While Cuomo has pledged to hire more police and increase private housing construction, Mamdani has excited progressives with promises to freeze rents in regulated apartments and make buses free.

The battle between the two of them, and a host of other local officials, on who can best stand up to President Donald Trump, lower the city’s housing costs, and remove homeless people from the streets and subways has drawn big spending from billionaires on Cuomo’s behalf. A Super PAC backing Cuomo has spent $24 million, much of it raised from Trump donors such as hedge fund manager Bill Ackman and real estate executive Steven Roth, along with former New York City Mayor Michael Bloomberg.

Winning would cap a startling resurrection for Cuomo, a three-term governor who resigned in 2021 amid scandals including covering up nursing home deaths and numerous allegations of sexual harassment, which he denies.

Cuomo recently moved back to New York City for the first time in three decades, and launched a run for mayor, becoming an instant frontrunner. Many elected officials who condemnded him in 2021 have endorsed him for mayor this year.

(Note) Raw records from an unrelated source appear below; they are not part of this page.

-- ==== Sys2Proof/Machine/Churn.lean ====
section
/-! DEFINITION. The Churn (chapter 08, R196 to R212, R221): crosspoint, sink and tap tables, commits and ramps, poison,
capacity, and the buses, taps and sinks of one frame. -/

namespace Sys2Proof.Machine

/-! ## Tables -/

/-- EN of a crosspoint word (R198). -/
def xpEn (w : Word) : Bool := decide (bits w 31 1 = 1)
/-- INV of a crosspoint word. -/
def xpInv (w : Word) : Bool := decide (bits w 30 1 = 1)
/-- RAMP of a crosspoint word. -/
def xpClass (w : Word) : Nat := bits w 28 2
/-- The gain code a word asks for: a disabled entry counts as code 0 (R201). -/
def xpCode (w : Word) : Nat := if xpEn w then bits w 0 12 else 0

/-- Active sink entry after reset (R221): none. -/
def sinkReset : Word := 0#32

/-- The pending word of a crosspoint (R197). -/
def State.xpPendAt (s : State) (i : Nat) : Word := lookup s.xpPend i 0
/-- The active word of a crosspoint. -/
def State.xpActAt (s : State) (i : Nat) : Word := lookup s.xpAct i 0
/-- The active entry of a sink (R207). -/
def State.sinkAt (s : State) (i : Nat) : Word := lookup s.sinkAct i sinkReset

/-- The gain and polarity a crosspoint applies now. -/
def State.xpNow (s : State) (i : Nat) : Xp :=
  lookup s.xpRamp i ⟨DbRamp.at (xpCode (s.xpActAt i)), xpInv (s.xpActAt i), none⟩

/-- Is a crosspoint at rest? -/
def Xp.rest (x : Xp) : Bool := x.gain.done && decide (x.flip = none)

/-- Hold a crosspoint's moving gain; one at rest needs no record. -/
def State.setXp (s : State) (i : Nat) (x : Xp) : State :=
  { s with xpRamp := if x.rest then erase s.xpRamp i else insertAt (erase s.xpRamp i) i x }

/-- Crosspoints the Churn evaluates (R205): enabled or ramping. -/
def State.xpLive (s : State) : List Nat :=
  (s.xpAct.filter (fun e => xpEn e.2)).map (·.1) ++
    (s.xpRamp.map (·.1)).filter (fun i => !xpEn (s.xpActAt i))

/-- The Churn's present cost (R205). -/
def State.chnCost (s : State) : Nat := s.xpLive.length + 256

/-- Cost of a waiting commit: entries enabled in the old or the new table, or ramping; a poisoned pending word disables (R204). -/
def State.chnCostNew (s : State) : Nat :=
  s.chnCost + (s.xpPend.filter (fun e => xpEn e.2 && !s.poisoned .xpPend e.1 && !s.xpLive.contains e.1)).length

/-- The Churn's capacity per frame at an operating point (R205). -/
def State.chnCap (s : State) (op : Nat) : Nat := 4096 * (op + 1) / feMul s.fe

/-- CHN_STATUS.RAMPING and CHN_LOAD from the state. -/
def State.chnSync (s : State) : State :=
  ((s.setB F.CHN_STATUS_RAMPING (decide (s.xpRamp ≠ []))).set F.CHN_LOAD_COST s.chnCost).set F.CHN_LOAD_CAP (s.chnCap s.opNow)

/-- CHN_STATUS.SINK_XFADE from the state. -/
def State.chnFadeSync (s : State) : State :=
  s.setB F.CHN_STATUS_SINK_XFADE (s.sinkFade.any (fun e => e.2.busy) || s.tapFade.any (fun e => e.2.busy))

/-! ## Ramps and poison (R201, R204) -/

/-- What a changed active word does to its crosspoint (R201): `now` moves every target at once. -/
def State.xpRetarget (s : State) (i : Nat) (w : Word) (cls : Nat) (now : Bool) : State :=
  let x := s.xpNow i
  let len := s.frames (rampClassUs cls)
  let s := { s with xpAct := store s.xpAct i w 0 }
  if now || decide (cls = 0) then s.setXp i ⟨DbRamp.at (xpCode w), xpInv w, none⟩
  else if xpInv w = x.inv then s.setXp i ⟨x.gain.to (xpCode w) len, x.inv, none⟩
  else if x.gain.muted then s.setXp i ⟨x.gain.to (xpCode w) len, xpInv w, none⟩
  else s.setXp i ⟨x.gain.to 0 (s.frames 1000), x.inv, some (xpInv w, cls)⟩

/-- One frame of a crosspoint's movement (R201). -/
def State.xpStep (s : State) (i : Nat) : State :=
  let x := s.xpNow i
  let g := x.gain.step
  match x.flip with
  | some (inv, cls) =>
    if g.done then s.setXp i ⟨g.to (xpCode (s.xpActAt i)) (s.frames (rampClassUs cls)), inv, none⟩
    else s.setXp i { x with gain := g }
  | none => s.setXp i { x with gain := g }

/-- The Churn meets a poisoned active word (R204): counted, recorded, raised; an entry that is enabled or ramping ramps to
zero over 1 ms and reads as disabled. -/
def State.xpPoison (s : State) (i : Nat) : State :=
  let s := (((s.inc F.CHN_POISON_COUNT).set F.CHN_POISON_LAST_ENTRY i).fault 0x0F 1).irq 0x0F 6
  if xpEn (s.xpActAt i) || s.xpRamp.any (fun e => decide (e.1 = i)) then
    let x := s.xpNow i
    ({ s with xpAct := store s.xpAct i 0 0 }).setXp i ⟨x.gain.to 0 (s.frames 1000), x.inv, none⟩
  else { s with xpAct := store s.xpAct i 0 0 }

/-- Poisoned active words the Churn evaluates in a frame. -/
def State.xpMeets (s : State) : State :=
  (s.poison.filter (fun e => decide (e.2.kind = .xpAct))).foldl
    (fun s e => if s.xpLive.contains e.2.idx && xpEn (s.xpActAt e.2.idx) then s.xpPoison e.2.idx else s) s

/-- Bank 24 or 25 is lost or wiped (R204): both copies read as disabled at once. -/
def State.chnLost (s : State) : State := (({ s with xpPend := [], xpAct := [], xpRamp := [] }).fault 0x0F 2).chnSync

/-! ## Commit and revert (R200 to R203) -/

/-- Keys of two sparse tables, each once. -/
def keysOf {α β : Type} (a : List (Nat × α)) (b : List (Nat × β)) : List Nat :=
  a.map (·.1) ++ (b.map (·.1)).filter (fun k => !(a.map (·.1)).contains k)

/-- Copy one crosspoint (R201, R204). -/
def State.copyXp (s : State) (now : Bool) (i : Nat) : State :=
  if s.poisoned .xpPend i then
    let s := (((s.inc F.CHN_POISON_COUNT).set F.CHN_POISON_LAST_ENTRY i).fault 0x0F 1).irq 0x0F 6
    s.xpRetarget i 0 1 now
  else if s.xpPendAt i = s.xpActAt i then s
  else s.xpRetarget i (s.xpPendAt i) (xpClass (s.xpPendAt i)) now

/-- Crossfade frames of a sink switch (R207, R209). -/
def State.swFrames (s : State) (w : Word) : Nat :=
  match bits w 12 2 with | 0 => 0 | 1 => s.frames 1000 | _ => s.frames 10000

/-- A sink's blend: the running crossfade or its active entry. -/
def State.sinkBlend (s : State) (i : Nat) : Blend Word := lookup s.sinkFade i (.at (s.sinkAt i))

But while he has led in polls throughout the race, Cuomo’s lead has gradually diminished. A June 23 Emerson College Polling/PIX11/The Hill survey released June 23 showed Mamdani edging him out in the final round of the instant runoff that will use the city’s ranked-choice voting system to determine a winner. Betting markets, which previously showed Cuomo with a far greater chance of winning, are now almost tied on the eve of the election.

Notably absent from the ballot is incumbent Mayor Eric Adams, who has dropped out of the primary to run as an independent in the general election. Adams has seen sagging approval numbers since his 2024 criminal indictment on federal corruption charges. He subsequently aligned himself increasingly with Trump, whose Department of Justice dropped the charges.

And Adams won’t be the only independent candidate in November. In addition to attorney Jim Walden, Cuomo is also on the November ballot as the nominee of the newly invented Fight and Deliver Party ballot line and he will continue that campaign even if he loses the Democratic nomination. Likewise, Mamdani is the candidate of the Working Families Party and he may run on that in the fall even if he loses the Democratic primary.

At some point after polls close at 9 p.m., the city Board of Elections will announce first-place vote totals, but no candidate is expected to clear the 50% threshold needed to be declared winner without a runoff.

City Comptroller Brad Lander and Mamdani have endorsed each other in the mayoral race. The two even appeared on “The Late Show with Stephen Colbert” the night before the primary. Mamdani has also cross-endorsed with Michael Blake, the Democratic National Committee vice chair.

Under ranked choice, candidates can cross-endorse each other to encourage their voters rank other candidate lower on the ballot. It’s a smart tactic, former mayoral candidate Andrew Yang previously told USA TODAY. It can expand candidates’ voter coalitions, and Yang’s late endorsement of Kathryn Garcia was seen as giving her a boost in her narrow loss to Mayor Eric Adams in 2021.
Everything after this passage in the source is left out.